The Arizona regulatory layer
An Arizona RV park study accounts for the infrastructure, water, and permitting path that drives both cost and timeline. Parks depend on a demonstrable water supply in a constrained state, and where a park is part of a larger development inside an Active Management Area, the Assured Water Supply requirement can apply. Wastewater runs through the Arizona Department of Environmental Quality, with an Arizona Pollutant Discharge Elimination System permit or an on-site system for parks not on municipal sewer. Because Arizona has no statewide building code, amenity buildings are governed by locally adopted codes, and county permitting is comparatively light in many unincorporated areas, a genuine advantage for rural sites. On tribal land, federal and tribal authority governs in place of state and county permitting. The study tests water, infrastructure, and the public-camping competitive set against the occupancy and rate assumptions rather than treating them as fixed.
Arizona markets we cover
The snowbird and winter-visitor markets, including Quartzsite, Yuma, Lake Havasu City, and the Colorado River corridor, anchor seasonal demand, while Sedona, Flagstaff, and the national-park gateways drive tourism demand. Secondary and rural markets across western and southern Arizona offer demand-driven opportunities where USDA financing is frequently the primary path.

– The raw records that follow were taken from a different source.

/-- A data packet has been started: its first block leaves after the record that carries its allotment, and a packet without one stays behind
those started before it (R469). -/
def State.startPacket (s : State) (i j : EpId) (op : POp) (h : Hdr) (p : Payload) : State :=
  let x := s.ep i
  if x.cwQueue.isEmpty && x.leaving.isEmpty then s.putOut2 i j op h p
  else s.modEp i fun x => { x with leaving := x.leaving ++ [{ ahead := x.cwQueue.length, rcv := j, op, h, p }] }

/-- The value of a packet allotment: its sequence, the blocks of the one window that it takes, its scoreboard entry and whether the sequence is a
multicast one (R468, kind 0xB). -/
def allotment (seq : BitVec 24) (x : TxEntry) (board : Bool) : BitVec 64 :=
  BitVec.ofNat 64 (seq.toNat + (if x.op.windowed && !x.h.mcast then x.blocks else 0) % 256 * 2 ^ 24 + b2n board * 2 ^ 32 + b2n x.h.mcast * 2 ^ 33)

/-- A packet to one destination of a multicast whose route is not direct: a unicast packet to that destination's own stack (R425, R455). -/
def toStack (h : Hdr) (d : EpId) : Hdr :=
  { h with mcast := false, mmask := 0, target := d, loc := h.loc % 2 ^ 29 + d.val * 2 ^ 29
           addr := BitVec.ofNat 48 (0x20000000000 + h.addr.toNat % 2 ^ 29 + d.val * 2 ^ 29) }

/-- The link to j starts a packet of i's own, or one it forwards (R432, R441, R448). -/
def State.sendTx (s : State) (i j : EpId) (x : TxEntry) : State :=
  let s := s.modEp i fun e => { e with outbox := dropTx e.outbox x }
  if x.op.control then
    let tp := !x.transit && s.ridesTurnpike i x x.h.target
    let peer := s.creditPeer i j x
    let owed := min 255 (kget 0 (s.ep i).credOwed peer.val)
    let s := s.modEp i fun e => { e with
      credOwed := kmod 0 e.credOwed peer.val (· - owed), credSince := if owed = 0 then e.credSince else kdel e.credSince peer.val
      sentCredits := if x.op = .credit then e.sentCredits else kmod 0 e.sentCredits peer.val (· + 1) }
    let h := { x.h with hopDst := j, hopSrc := i, epoch := if x.transit then x.h.epoch else (s.ep i).routeEpoch,
                        detour := !tp && j ≠ x.h.target, credit := BitVec.ofNat 8 owed }
    s.putOut2 i j x.op h x.p
  else if x.transit then
    (s.freeTransit i x.h.origin x.blocks true).putOut2 i j x.op { x.h with hopDst := j, hopSrc := i, detour := false } x.p
  else
    let (seq, s) := s.nextSeq i x.h.target x.h.mcast
    let direct (d : EpId) : Bool := !x.h.mcast || s.hop i d false = some d
    let s := s.markSent x.ops seq fun d => !direct d
    let epoch := if x.op = .drainMarker then x.h.epoch else (s.ep i).routeEpoch
    let otag := if x.op = .copyData && !x.ops.isEmpty then BitVec.ofNat 80 (i.val + seq.toNat * 32) else x.h.otag
    let s := if x.op = .drainMarker then s.modEp i fun e =>
        { e with drainWait := e.drainWait.map fun w =>
            if w.1 = x.h.target.val && w.2.1 = x.h.vc.toNat then (w.1, w.2.1, some seq) else w } else s
    let s := if x.op = .drainMarker || x.op = .windowAudit then s
      else s.cwPut i { kind := 0xB, ep := x.h.target, vc := x.h.vc, value := allotment seq x (s.ops.any fun o => x.ops.contains o.serial && o.onBoard) }
    let one (s : State) (d : EpId) : State :=
      let hop := if x.h.mcast then (s.hop i d false).getD j else j
      let h := if !x.h.mcast then { x.h with target := d } else if direct d then { x.h with target := 0 } else toStack x.h d
      let h := { h with hopDst := hop, hopSrc := i, epoch, seq, otag, promoted := x.h.promoted || x.promotedAt.isSome,
                        detour := hop ≠ d && !s.ridesTurnpike i x d }
      let s := s.chargeTx i x d hop
      let s := if x.h.mcast then s.cwPut i { kind := 3, ep := d, vc := x.h.vc, value := BitVec.ofNat 64 ((s.link i d).win x.h.vc) } else s
      s.startPacket i hop x.op h x.p
    let s := x.dests.foldl one s
    match x.p with
    | .auditReq n =>
      let s := s.modLink i x.h.target fun l =>
        if x.h.vc = 1 then { l with audit1 := some (n, l.sent1) } else { l with audit2 := some (n, l.sent2) }
      if j = x.h.target || s.ridesTurnpike i x x.h.target then s else s.modLink i j fun l => { l with auditT := some (n, l.twSent) }
    | _ => s

def execPacketSend (i j : EpId) (s : State) : Res :=
  .next (match bestTx ((s.ep i).outbox.filter (s.sendable i j)) with
    | none => s
    | some x => if (s.ep i).isolated || !s.on then s else s.sendTx i j x)

/-- A VC 2 packet that has waited 50 µs at its origin is promoted once (R433). -/
def execPromotion (e : EpId) (s : State) : Res :=
  let due (x : TxEntry) : Bool :=
    !x.op.control && !x.transit && x.h.vc = 2 && x.promotedAt.isNone && x.since + 50000 ≤ s.now
  .next (s.modEp e fun k => { k with outbox := match k.outbox.findIdx? due with
    | none => k.outbox
    | some n => k.outbox.mapIdx fun m x => if m = n then { x with promotedAt := some s.now } else x })

/-- 10,000 ticks after a flip the old bank is idle whether or not every marker was acknowledged (R446). -/
def execBankIdleTimeout (e : EpId) (s : State) : Res :=
  .next (if (s.ep e).drainWait.isEmpty || s.now < (s.ep e).flipTick + 10000 then s else s.bankIdle e)

end Sys2Proof.Machine
end

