-- ==== Sys2Proof/Machine/Packets.lean ====
section
/-!
DEFINITION. Packets that arrive: the receiver's checks (R452), acknowledgements (R429, R430), credits (R431), epochs
(R447), hubs and the Turnpike (R448 to R451), and what a port die, a stack endpoint and a gateway do with an operation
(R323, R327, R328, R364 to R367, R369, R372, R457, R514).
-/

namespace Sys2Proof.Machine

/-! ### Acknowledgements and credits -/

/-- A pending acknowledgement toward an origin: sent at once when its kind asks for it (R429); inside one endpoint it answers
directly (R649). -/
def State.pushAck (s : State) (e o : EpId) (seq : BitVec 24) (mcast : Bool) (st : BitVec 4) (atOnce : Bool) : State :=
  if e = o then s.replyFrom e e seq mcast [.store, .atomic, .wmAdd, .copyRead, .copySend] st []
  else
    let add (k : AckState) : AckState :=
      { k with entries := k.entries ++ [{ seq, status := st, mcast }], oldest := some (k.oldest.getD s.now) }
    let s := s.modEp e fun x => { x with acks := kmod {} x.acks o.val add }
    if atOnce || (kget {} (s.ep e).acks o.val).due then s.sendAck e o else s

/-- Blocks of an origin leave the ingress buffer (R434). -/
def State.freeWin (s : State) (e o : EpId) (vc : BitVec 2) (n : Nat) : State :=
  let add (k : AckState) : AckState :=
    { k with freed1 := if vc = 1 then (k.freed1 + n) % 2 ^ 32 else k.freed1,
             freed2 := if vc = 1 then k.freed2 else (k.freed2 + n) % 2 ^ 32,
             unreported := k.unreported + n, oldest := some (k.oldest.getD s.now) }
  if n = 0 || e = o then s
  else
    let s := s.modEp e fun x => { x with acks := kmod {} x.acks o.val add }
    let k := kget {} (s.ep e).acks o.val
    let s := s.cwPut e { kind := 4, ep := o, vc, value := BitVec.ofNat 64 (if vc = 1 then k.freed1 else k.freed2) }
    if k.due then s.sendAck e o else s

/-- A control packet of a link has been consumed: its credit goes back with the next control packet, by CREDIT when 8 are owed, or by CREDIT after
some ticks (R431; log 35). -/
def State.owe (s : State) (e l : EpId) : State :=
  let s := s.modEp e fun x => { x with
    credOwed := kmod 0 x.credOwed l.val (· + 1)
    credSince := if kget 0 x.credOwed l.val = 0 then kput 0 x.credSince l.val s.now else x.credSince }
  if kget 0 (s.ep e).credOwed l.val = 8 then s.sendCtl e l .credit .none else s

/-- Ticks after which an endpoint returns VC 0 credits by CREDIT, so that they are back within 100 (R431; DESIGN CHOICE, log 35). -/
def creditWait : Nat := 30

/-- CREDIT goes out for the VC 0 credits that have waited (R431). -/
def State.creditTick (s : State) : State :=
  forEach s.eps (fun q s =>
    let e : EpId := ⟨q.1 % 32, by omega⟩
    if q.2.isolated then s
    else forEach (q.2.credSince.filter fun c => c.2 + creditWait = s.now) (fun c s => s.sendCtl e ⟨c.1 % 32, by omega⟩ .credit .none) s) s

/-- Send a reply packet to an origin; inside one endpoint the caller answers directly. -/
def State.sendData (s : State) (e o : EpId) (op : POp) (h : Hdr) (p : Payload) : State :=
  s.enqueue e op { h with hopDst := o, target := o } p

/-- Count a discard by its check (R452). -/
def State.discard (s : State) (e : EpId) (cause : Nat) : State :=
  s.modEp e fun x => { x with discards := kmod 0 x.discards cause satInc }

/-! ### HBM at a port die -/

/-- An access reaches an HBM3 stack: it leaves self-refresh (R340). -/
def State.touchHbm (s : State) (key : Nat) : State :=
  let h := stackOfHbm key
  s.modDie (dieOfHbm h) fun d =>
    { d with selfRef := putBit d.selfRef (h.val % 2) false, lastAccess := kput 0 d.lastAccess (h.val % 2) s.now }

/-- What the check of a read found joins the known errors; corrected words are counted (R372). -/
def State.hbmFound (s : State) (e : Ecc) (key : Nat) : State :=
  let h := stackOfHbm key
  let s := { s with hbmBad := s.hbmBad ++ e.bad.filter fun w => !s.hbmBad.contains w }
  if e.corrected = 0 then s
  else s.modDie (dieOfHbm h) fun d => { d with eccCount := kmod 0 d.eccCount (h.val % 2) (satInc · e.corrected) }

/-- Whether a range holds a word with an uncorrectable error. -/
def State.hbmHasBad (s : State) (key n : Nat) : Bool := (wordsOf key n).any fun w => s.hbmBad.contains w

/-- The event of R372: port die and stack. -/
def State.hbmErrorEvent (s : State) (key : Nat) : State :=
  let h := stackOfHbm key
  s.ev 0x6001 err 0x04 (dieEp (dieOfHbm h)).val none (BitVec.ofNat 96 h.val)

/-- Write bytes to HBM; whole words written hold new codes. -/
def State.hbmWrite (s : State) (key : Nat) (en : List (Bool × Byte)) : State :=
  { s with hbm := memWriteEn s.hbm key en,
           hbmBad := s.hbmBad.filter fun w => !((List.range 8).all fun i =>
             key ≤ 8 * w + i && ((en[8 * w + i - key]?).map (·.1)).getD false) }

/-- Whether an HBM3 key lies in a frame of a class (R347). -/
def keyInFrame (cls F key : Nat) : Bool :=
  let h := key / 2 ^ 37
  let l := key % 2 ^ 37
  if cls = 0 then l / 2 ^ 16 = F
  else if cls = 2 then h = F % 16 && l / 2 ^ 20 = F / 16
  else h / 4 = F % 16 / 4 && l / 2 ^ 20 = F / 16 && l % 2 ^ 20 / 2 ^ 18 = F % 4

/-- Whether a write would touch a frame that a seal in progress has not yet read (R582). -/
def State.sealHolds (s : State) (key : Nat) : Bool :=
  s.parts.any fun (_, b) => b.sealing.any fun x => !x.hashed && x.pages.any fun (n, e) =>
    keyInFrame (eClass e) (frameOf n (if eSel e then eFrameB e else eFrameA e)) key

/-! ### Atomics at a port die (R268, R307, R365, R367) -/

/-- The old value, new value and status of an atomic on its operand's bytes (R268, R307). -/
def atomicResult (p : AtomP) (old : List Byte) : List Byte × BitVec 4 :=
  let a := leNat old
  let b := leNat p.operand
  let a32 := BitVec.ofNat 32 a
  let b32 := BitVec.ofNat 32 b
  let F := if p.typ = 0 then fp64 else fp32
  let n := if p.typ = 0 then 8 else 4
  let fp (k : FVal → FVal → Raw × BitVec 16) : List Byte :=
    let x := F.decode a
    let y := F.decode b
    leBytes n (F.result 0 0 (k x y).1).1
  let isFp := p.typ = 0 || p.typ = 1
  match p.minor.toNat with
  | 0 => (leBytes 4 (a32 + b32).toNat, stOk)
  | 1 => (fp fun x y => nanGuard [x, y] (addRaw 0 x y), stOk)
  | 2 => (if isFp then fp (minMaxRaw false) else leBytes 4 (if a32.toInt ≤ b32.toInt then a else b), stOk)
  | 3 => (if isFp then fp (minMaxRaw true) else leBytes 4 (if a32.toInt ≤ b32.toInt then b else a), stOk)
  | 4 => (leBytes 4 (min a b), stOk)
  | 5 => (leBytes 4 (max a b), stOk)
  | 6 => (leBytes 4 b, stOk)
  | 7 => (leBytes 4 (if a = b % 2 ^ 32 then b / 2 ^ 32 else a), stOk)
  | _ =>
    let (r, o) := xsWrap ((BitVec.ofNat 256 a).toInt + (BitVec.ofNat 256 b).toInt)
    (leBytes 32 r.toNat, if o then stXs else stOk)

/-- Bytes that an atomic reads and writes. -/
def atomBytes (p : AtomP) : Nat := if p.minor = 8 then 32 else if p.typ = 0 then 8 else 4

/-- Answer an atomic: XSADD by an ACK entry, the others by ATOMIC_REPLY (R430). -/
def State.answerAtomic (s : State) (e : EpId) (a : Arr) (p : AtomP) (r : Replay) : State :=
  if p.minor = 8 then s.pushAck e a.h.origin a.h.seq false r.status true
  else if e = a.h.origin then s.replyFrom e e a.h.seq false [.atomic] r.status (leBytes 8 r.value.toNat)
  else s.sendCtl e a.h.origin .atomicReply
    (.atomicReply { id := r.id, seq := a.h.seq, status := r.status, value := r.value } { id := 0, seq := 0, status := 0, value := 0 })
    a.h.part

/-- The operation ID and first-attempt tick of a tag (R427). -/
def tagId (t : BitVec 80) : BitVec 48 := t.setWidth 48
def tagFirst (t : BitVec 80) : Nat := (t.toNat / 2 ^ 48) % 2 ^ 32

/-- Ticks since the first attempt, modulo 2^32 (R427). -/
def ageOf (now first : Nat) : Nat := (now % 2 ^ 32 + 2 ^ 32 - first) % 2 ^ 32
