-- ==== Sys2Proof/Machine/Dies.lean ====
section
/-!
DEFINITION. Vertical eye monitors (R495), UCIe flits and links that go down (R496 to R500), and the open sites (R501 to R505).
-/

namespace Sys2Proof.Machine

/-! ### Eye monitors (R495) -/

/-- Record an event of a group once in each start: of its warning, or of its error. -/
def State.eyeOnce (s : State) (l : VLane) (e : Bool) (code : BitVec 16) (sev : Fin 4) : State :=
  if s.bt.eyeWarned.contains (l, e) then s
  else { s with bt := { s.bt with eyeWarned := s.bt.eyeWarned ++ [(l, e)] } }.ev code sev 0x01 l.stack.val none
    (BitVec.ofNat 96 (l.bundle * 2 ^ 15 + l.lane))

/-- Bits of a group's passing range, in thousandths of a bit time: a step is 3.7 ps; a region bundle takes two bits to a cycle of its clock, and
bundles at the fixed clock eight bits to a tick, channel 17 two (R487, R491). -/
def State.eyeRange (s : State) (l : VLane) (steps : Nat) : Nat :=
  if !l.isRegion then 37 * steps * 8 / 10
  else if l.channel = 17 then 37 * steps * 2 / 10
  else 37 * steps * 2 * (s.region l.stack ⟨l.bundle % 100, by omega⟩).mhz / 10000

/-- A group below 0.10 of a bit time: a region group throughout 1 ms lowers the highest frequency of its region, and the time begins again; a
fixed bundle's error is recorded once at each start (R495). -/
def State.eyeShut (s : State) (g : VLane) (range : Nat) : State :=
  let rest := s.bt.eyeLow.filter fun c => c.1 ≠ g
  let setLow (s : State) (l : List (VLane × Nat)) : State := { s with bt := { s.bt with eyeLow := l } }
  if 100 ≤ range then setLow s rest
  else if !g.isRegion then s.eyeOnce g true 0xA003 err
  else match s.bt.eyeLow.find? fun c => c.1 = g with
    | none => setLow s (rest ++ [(g, s.now)])
    | some (_, t) =>
      if s.now < t + 1000000 then s
      else (setLow s (rest ++ [(g, s.now)])).lowerMax g.stack ⟨g.bundle % 100, by omega⟩

/-- The corrected errors of a lane, counted over 1 s: more than one word in a million is a warning, and the lane is tested first at the next
tuning (R495). -/
def State.eyeLane (s : State) (l : VLane) (words errors : Nat) : State :=
  let rest := s.bt.eyeCounts.filter fun c => c.1 ≠ l
  let (t, w, e) := ((s.bt.eyeCounts.find? fun c => c.1 = l).map (·.2)).getD (s.now, 0, 0)
  let (w, e) := (w + words, e + errors)
  if s.now < t + 1000000000 then { s with bt := { s.bt with eyeCounts := rest ++ [(l, t, w, e)] } }
  else
    let s := { s with bt := { s.bt with eyeCounts := rest } }
    if e * 1000000 ≤ w then s
    else { s with bt := { s.bt with testFirst := VLane.insert l s.bt.testFirst } }.ev 0xA004 warn 0x01 l.stack.val none
      (BitVec.ofNat 96 (l.bundle * 2 ^ 15 + l.lane))

/-- A sample of a group, named by a lane of it: its passing range in steps, the words that its lanes have carried since the last sample, and the
lanes with corrected errors among them, each with their number (R495). -/
def execEyeMonitorSample (x : StackId) (bundle lane steps words : Nat) (errors : List (Nat × Nat)) (s : State) : Res :=
  let l : VLane := { stack := x, bundle, lane }
  let g : VLane := { l with lane := l.first }
  .next (if !s.on || !s.pw.rails || !l.wf then s
    else if l.isRegion && (s.region l.stack ⟨l.bundle % 100, by omega⟩).mhz = 0 then s
    else
      let range := s.eyeRange l steps
      let s := if range < 150 then s.eyeOnce g false 0xA002 warn else s
      let s := { s.eyeShut g range with bt := { (s.eyeShut g range).bt with eyes := (s.bt.eyes.filter fun c => c.1 ≠ g) ++ [(g, range)] } }
      let found := errors.filter fun c => ({ l with lane := c.1 } : VLane).wf && ({ l with lane := c.1 } : VLane).sameGroup l
      let counting := (s.bt.eyeCounts.filter fun c => c.1.sameGroup l && !found.any (·.1 = c.1.lane)).map fun c => (c.1.lane, 0)
      forEach (found ++ counting) (fun c s => s.eyeLane { l with lane := c.1 } words c.2) s)

/-! ### UCIe (R499, R500) -/

/-- The packet bytes that remain to be taken after a packet has ended: a packet follows at once unless its first five bytes are zero, which no
packet's are; else zeros are idle until the next byte that is not (R499; DEDUCED, log 69). -/
def ucieRest (b : List Byte) : List Byte := if (b.take 5).all (· = 0) then b.dropWhile (· = 0) else b

/-- The packet in progress and the packets that are complete after some bytes of the stream (R399, R499). -/
def ucieTake : Nat → List Byte → List (List Byte) × List Byte
  | 0, b => ([], b)
  | n + 1, b =>
    let b := ucieRest b
    if b.length < 12 || b.length < packetLen b then ([], b)
    else
      let r := ucieTake n (b.drop (packetLen b))
      (b.take (packetLen b) :: r.1, r.2)

/-- Whether the reset-notice of a tile is asserted: the tile is isolated or in reset (R500). -/
def State.notice (s : State) (t : TileId) : Bool := (s.ep (hubEp t)).isolated

/-- An open-site chiplet is isolated, with its error event; VOPEN is turned off. A second cause in that tick is recorded too (R500, R503, R505). -/
def State.siteLost (s : State) (t : TileId) (detail : Nat) : State :=
  let k := s.site t
  let e := s.ev 0xA007 err 0x0C t.val none (BitVec.ofNat 96 detail)
  if !k.on then s
  else if k.isolated then (if k.isoAt = some s.now then e else s)
  else (e.isolateAt (.site t) 0).modSite t fun k => { k with isoAt := some s.now }

/-- A partner's link goes down. With the reset-notice the MP's stacks go to self-refresh and the gateway keeps its link; without it the partner is
reset (R500). -/
def State.partnerDown (s : State) (q : LinkPartner) : State :=
  let s := (modulesOf q).foldl (fun s u => s.modUcie u fun _ => {}) s
  match q with
  | .mp k =>
    if s.notice ⟨k.val / 2, by omega⟩ then s.modDie k fun d => { d with selfRef := d.trained, full := [] }
    else s.isolateAt (.mp k) 0
  | .hg t =>
    if s.notice t then
      let s := s.modPort t fun q => { q with detached := true }
      forEach (s.servedBy t) (fun p s => ((s.discardWork p).gatewayStop p).discardWork p) s
    else
      let s := forEach (s.servedBy t) (fun p s => s.gatewayStop p) s
      s.isolateAt (.hg t) 0x09
  | .site t => s.siteLost t 1

/-- The sideband reports a link down. -/
def execUcieLinkDown (q : LinkPartner) (s : State) : Res := .next (if !s.on || !s.pw.rails then s else s.partnerDown q)

/-- The partner of a UCIe module (R496). -/
def partnerOf (u : Fin 76) : LinkPartner :=
  let t : TileId := ⟨u.val / 19, by omega⟩
  let m := u.val % 19
  if m < 16 then .mp ⟨(2 * (u.val / 19) + m / 8) % 8, by omega⟩ else if m = 16 then .hg t else .site t

/-- A flit that is discarded takes with it every packet that has a byte in it; packets are taken again from the next packet start (R499). -/
def Ucie.lose (m : Ucie) (count : Nat) : Ucie := { m with count := (count + 1) % 65536, skipping := true, part := [] }

/-- The VC of the packet to which the first bytes of a stream belong, of which no byte is idle. -/
def streamVc (b : List Byte) : Option Nat := (ucieRest b).head?.map fun x => bits x.toNat 6 5

/-- The 256 bytes of a flit arrive. One that fails its CRC or is out of count is discarded; failing ones throughout 1 µs bring the link down. A good
one returns its credits, its packets are taken, its own buffer is freed, and the flits that waited for a buffer go out (R499, R500). -/
def execUcieFlit (u : Fin 76) (bs : List Byte) (s : State) : Res :=
  let m := s.ucieMod u.val
  let count := field bs 0 2
  let first := field bs 2 1
  let cr := field bs 3 1
  let crcOk := bs.length = 256 && field bs 0xFC 4 = (crc32c (bs.take 0xFC)).toNat
  let body := slice bs 4 240
  .next (if !s.on || !m.up then s
    else if !crcOk then
      let s := s.modUcie u.val fun m => { m.lose m.count with failSince := some (m.failSince.getD s.now) }
      if (m.failSince.getD s.now) + 1000 ≤ s.now then s.partnerDown (partnerOf u) else s
    else if count ≠ m.count then s.modUcie u.val fun m => { m.lose count with failSince := none }
    else
      let stream := if !m.skipping then m.part ++ body else if first < 240 then body.drop first else []
      let (done, rest) := ucieTake 32 stream
      let s := s.modUcie u.val fun m =>
        { m with count := (m.count + 1) % 65536, skipping := m.skipping && 240 ≤ first, part := rest, failSince := none
                 credits := kmod 0 m.credits (cr / 64) (· - cr % 64)
                 owed := match streamVc stream with
                   | some vc => kmod 0 m.owed vc (· + 1)
                   | none => m.owed }
      (done.foldl (fun s b => s.emit (.uciePacket u.val b)) s).sendFlits u.val m.tx.length)

/-! ### Open sites (R501 to R503) -/

/-- The chiplet reports its temperature, in degrees; its declared limit isolates it. -/
def execOpenSiteTempReport (t : TileId) (temp : Int) (s : State) : Res :=
  .next (if !s.on || !(s.site t).on then s
    else
      let s := if (s.site t).isolated then s else s.modSite t fun k => { k with lastReport := s.now }
      if (s.site t).limit ≤ temp then s.siteLost t 0 else s)

def execOpenSiteTempTimeout (t : TileId) (s : State) : Res :=
  .next (if s.on && !(s.site t).isolated && (s.site t).lastReport + 100000000 ≤ s.now then s.siteLost t 2 else s)

/-- The partition that a site is assigned to (R502). -/
def State.siteOwner (s : State) (t : TileId) : Option PartId :=
  allParts.find? fun p => (s.part p).block = .committed && hasBit (s.part p).siteMask t.val

/-- A packet from the chiplet: the hub writes its partition, takes the six operations of R502 on VC 2, and issues them as its own; what it
refuses is answered with a status. -/
def execOpenSitePacket (t : TileId) (vc : BitVec 2) (op : POp) (addr : BitVec 48) (pl : Payload) (tag : Nat) (s : State) : Res :=
  let reply (st : BitVec 4) : State := s.emit (.siteReply t tag st [])
  .next (if !s.on || !(s.site t).on || (s.site t).isolated || (s.ep (hubEp t)).isolated then s
    else match s.siteOwner t with
      | none => reply stNotOwned
      | some p =>
        let base (k : OpKind) : RemOp := { kind := k, issuer := .site t tag, snd := hubEp t, part := p, addr, payload := pl, instr := s.nextOp }
        let go (s : State) (o : RemOp) : State := (s.addOp o).pump
        if vc ≠ 2 then reply stAddress
        else match op, pl with
          | .load, _ => go s { base .load with payload := .none }
          | .store, .store _ _ => go s (base .store)
          | .atomic, .atomic _ => go s (base .atomic)
          | .copyData, .copyData _ => go s (base .copySend)
          | .copyRead, .copyRead dst len _ _ _ => go s { base .copyRead with payload := .copyRead dst len 0 0 0 }
          | .wmAdd, .wmAdd core _ _ =>
            if h : core < 24576 then
              let g : CoreId := ⟨core, h⟩
              if hasBit (s.part p).stackMask (coreStack g).val then
                go s { base .wmAdd with placed := true, tgt := stackEp (coreStack g), ackBy := stackEp (coreStack g) }
              else reply stNotOwned
            else reply stAddress
          | _, _ => reply stAddress)

end Sys2Proof.Machine
end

We build the seasonality and demand segmentation to the specific Arizona submarket rather than to statewide averages.
What an Arizona RV park feasibility study includes
A bankable study includes a demand and tourism analysis, a competitive and supply assessment that accounts for low-cost public camping alternatives, a seasonality-adjusted occupancy projection, a site-night revenue and length-of-stay model, an infrastructure and water-supply cost assessment, a full operating pro forma with debt-service coverage, and the Arizona-specific regulatory and site analysis relevant to the project and the lending program. It is prepared to be reviewed directly by a lender's credit committee.
Built to the lender's standard
Every RV park study we prepare is built to the standard a lender's credit committee applies and is grounded in the specific Arizona conditions that determine whether a project is financeable. We work across the USDA and SBA programs, and we calibrate each engagement to the lender and the market at hand.